Seus esforços não são direcionados para criar grandes produções ou pastiches que possam ser facilmente consumidos, eles se voltam para a exposição da vida cotidiana, para aquela grandiosidade que se disfarça e se esconde nas dobras dos acontecimentos comuns. Talvez o seu maior diferencial seja justamente a ruptura com a visão de que o espectador é alguém que precisa ser educado e instruído, alguém que tem a necessidade de ser guiado pela mão generosa do diretor. “A ideia não é lidar com informação, mas sim com imaginação, com como você pode criar uma forma de arte que não vai explicar nada. O intuito desse cinema-transe, desse cinema híbrido, não é dar algo sobre o qual você possa pensar, mas oferecer oportunidade e espaço para que você possa abrir sua mente.

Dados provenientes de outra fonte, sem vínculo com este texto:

theorem witness_LevelChangesOnlyOnUnanimity_moves :
    (flt true 0x7F false false false).prevState = (flt true 0x7F false false false).state ∧
    ((flt true 0x7F false false false).advance true).state ≠ (flt true 0x7F false false false).state := by
  decide

theorem witness_LevelChangesOnlyOnUnanimity_stays :
    (flt true 0x7F true false false).prevState = (flt true 0x7F true false false).state ∧
    ((flt true 0x7F true false false).advance true).window ≠ 0x00 := by decide

/-- Latency at both ends of the run already in: no sample yet, and seven. -/
theorem witness_LevelChangesAtTheEighthSample :
    ((flt true 0x00 false false false).window.getLsbD 0 = false) ∧
    ((7 < 8) ∧ (∀ k < 7, (flt true 0x7F false false false).window.getLsbD k = true) ∧
      (flt true 0x7F false false false).window.getLsbD 7 = false) := by decide

theorem witness_LatchSettingsAlternate :
    (flt true 0x7F false false false).prevState = (flt true 0x7F false false false).state := by decide

theorem witness_LatchesPersistAndDoNotCount :
    (0 : Handle).toNat < pressed.nf ∧ (pressed.filter 0).constructed = true := by decide

/-- A press and a release of an active-high filter, and of an active-low one. -/
theorem witness_EdgesAreOfTheRawLevel :
    ((flt true 0x7F false false false).advance true).state = true ∧
    ((flt true 0x80 true false false).advance false).state = false ∧
    ((flt false 0x80 true false false).advance false).state = false ∧
    ((flt false 0x7F false false false).advance true).state = true := by decide

/-- The first 12 samples of program P5 of 95. -/
def bounce : List Bool :=
  [true, false, true, true, false, true, true, true, true, true, true, true]

theorem witness_BounceIsRejected :
    ∀ i, i + 8 ≤ bounce.length → ∃ b ∈ (bounce.drop i).take 8, b ≠ true := by
  intro i h
  have : i < 5 := by simp [bounce] at h; omega
  interval_cases i <;> decide

/-- Press, release, press, with the least distances: 16 advances between rises, 8 between a rise and a fall. -/
theorem witness_EdgesAreSixteenAdvancesApart_rise :
    let x := flt true 0x7F false false false
    x.prevState = x.state ∧ (x.advances []).setsRise true = true ∧
    (x.advances ([] ++ true :: (List.replicate 8 false ++ List.replicate 7 true))).setsRise true = true ∧
    (x.advances ([] ++ true :: List.replicate 7 false)).setsFall false = true := by decide

theorem witness_EdgesAreSixteenAdvancesApart_fall :
    let x := flt true 0x80 true false false
    x.prevState = x.state ∧ (x.advances []).setsFall false = true ∧
    (x.advances ([] ++ false :: (List.replicate 8 true ++ List.replicate 7 false))).setsFall false = true ∧
    (x.advances ([] ++ false :: List.replicate 7 true)).setsRise true = true := by decide

theorem witness_SchRegAddsSlotOrReportsFull_unconstructed :
    (1 : Handle).toNat < pressed.nf ∧ (pressed.filter 1).constructed = false := by decide

theorem witness_SchRegAddsSlotOrReportsFull_full :
    ((2 : Handle).toNat < fullReg.nf → (fullReg.filter 2).constructed = true) ∧
    fullReg.count = fullReg.cap := by decide

theorem witness_SchRegAddsSlotOrReportsFull_adds :
    ((0 : Handle).toNat < pressed.nf → (pressed.filter 0).constructed = true) ∧
    ((2 : Handle).toNat < pressed.nf → (pressed.filter 2).constructed = true) ∧
    pressed.count < pressed.cap := by decide

theorem witness_DispatchEmitsAndAdvances :
    pressed.nf ≤ (2 : Handle).toNat ∧ (1 : Handle).toNat < pressed.nf := by decide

Esse projeto também é sobre reconhecer os limites da humanidade”, pontua.
Nessa estética, o movimento tem papel fundamental. Levando o espectador a caminhar com ele pelos cenários, a experimentar o que está sendo mostrado ali como se a câmera fosse uma extensão de seus corpos. Ao fazer isso, Vincent Moon dá oportunidade para que cada um sinta e tire suas próprias conclusões do que está vendo. “O que procuro é não apenas assistir aos rituais, mas participar deles o máximo possível, estar presente e ao mesmo tempo estar invisível para as pessoas. Entrar em harmonia com o momento é um processo muito excitante pra mim.”
Pensando por esse viés, o que Guy Veloso faz é também uma etnografia experimental, como aponta o próprio: “Não sou um estranho nos lugares onde fotografo. Não uso zoom, fotografo apenas com 35mm e por isso preciso estar muito próximo a eles o tempo todo e mesmo assim eles não notam minha presença. Além do mais, tem algo que ainda não havia contado a ninguém: rezo junto com eles. Participo, mesmo”. Dessa forma o mistério do transe parece unir pessoas aparentemente distantes, sem fortes ligações umas com as outras a não ser o interesse naquilo que está além do que se pode compreender.
Com previsão de lançamento para o ano que vem, Híbridos se desdobrará em exposições, livro e filmes (sim, no plural), além de um longa que será exibido em festivais pelo mundo, como explica o dedicado e incansável diretor: “Vamos criar websites nos quais disponibilizaremos as gravações, fazer um filme curto para cada ritual filmado, o que vai dar cerca de 60 ou 70 filmes, e vamos lançar também CDs, vinis, livros e assim por diante. Acredito que Híbridos não é apenas sobre espiritualidade e cinema, mas sobre o tipo de cinema que podemos fazer nos dias de hoje. É um momento muito excitante para a criação em termos de explorar diferentes formatos”. Quando questionado sobre a importância de sua permanência por tanto tempo em um país, coisa inédita até então, o nômade de personalidade tímida revela: “Fazer esse filme tem sido uma experiência muito pessoal, muito íntima. Não sei quais serão os resultados, mas posso dizer que esse projeto mudou a minha vida”. Ninguém sabe qual será a próxima parada, o próximo voo e o próximo pouso, mas o convite para embarcar nessas viagens visuais e sonoras está sempre aberto.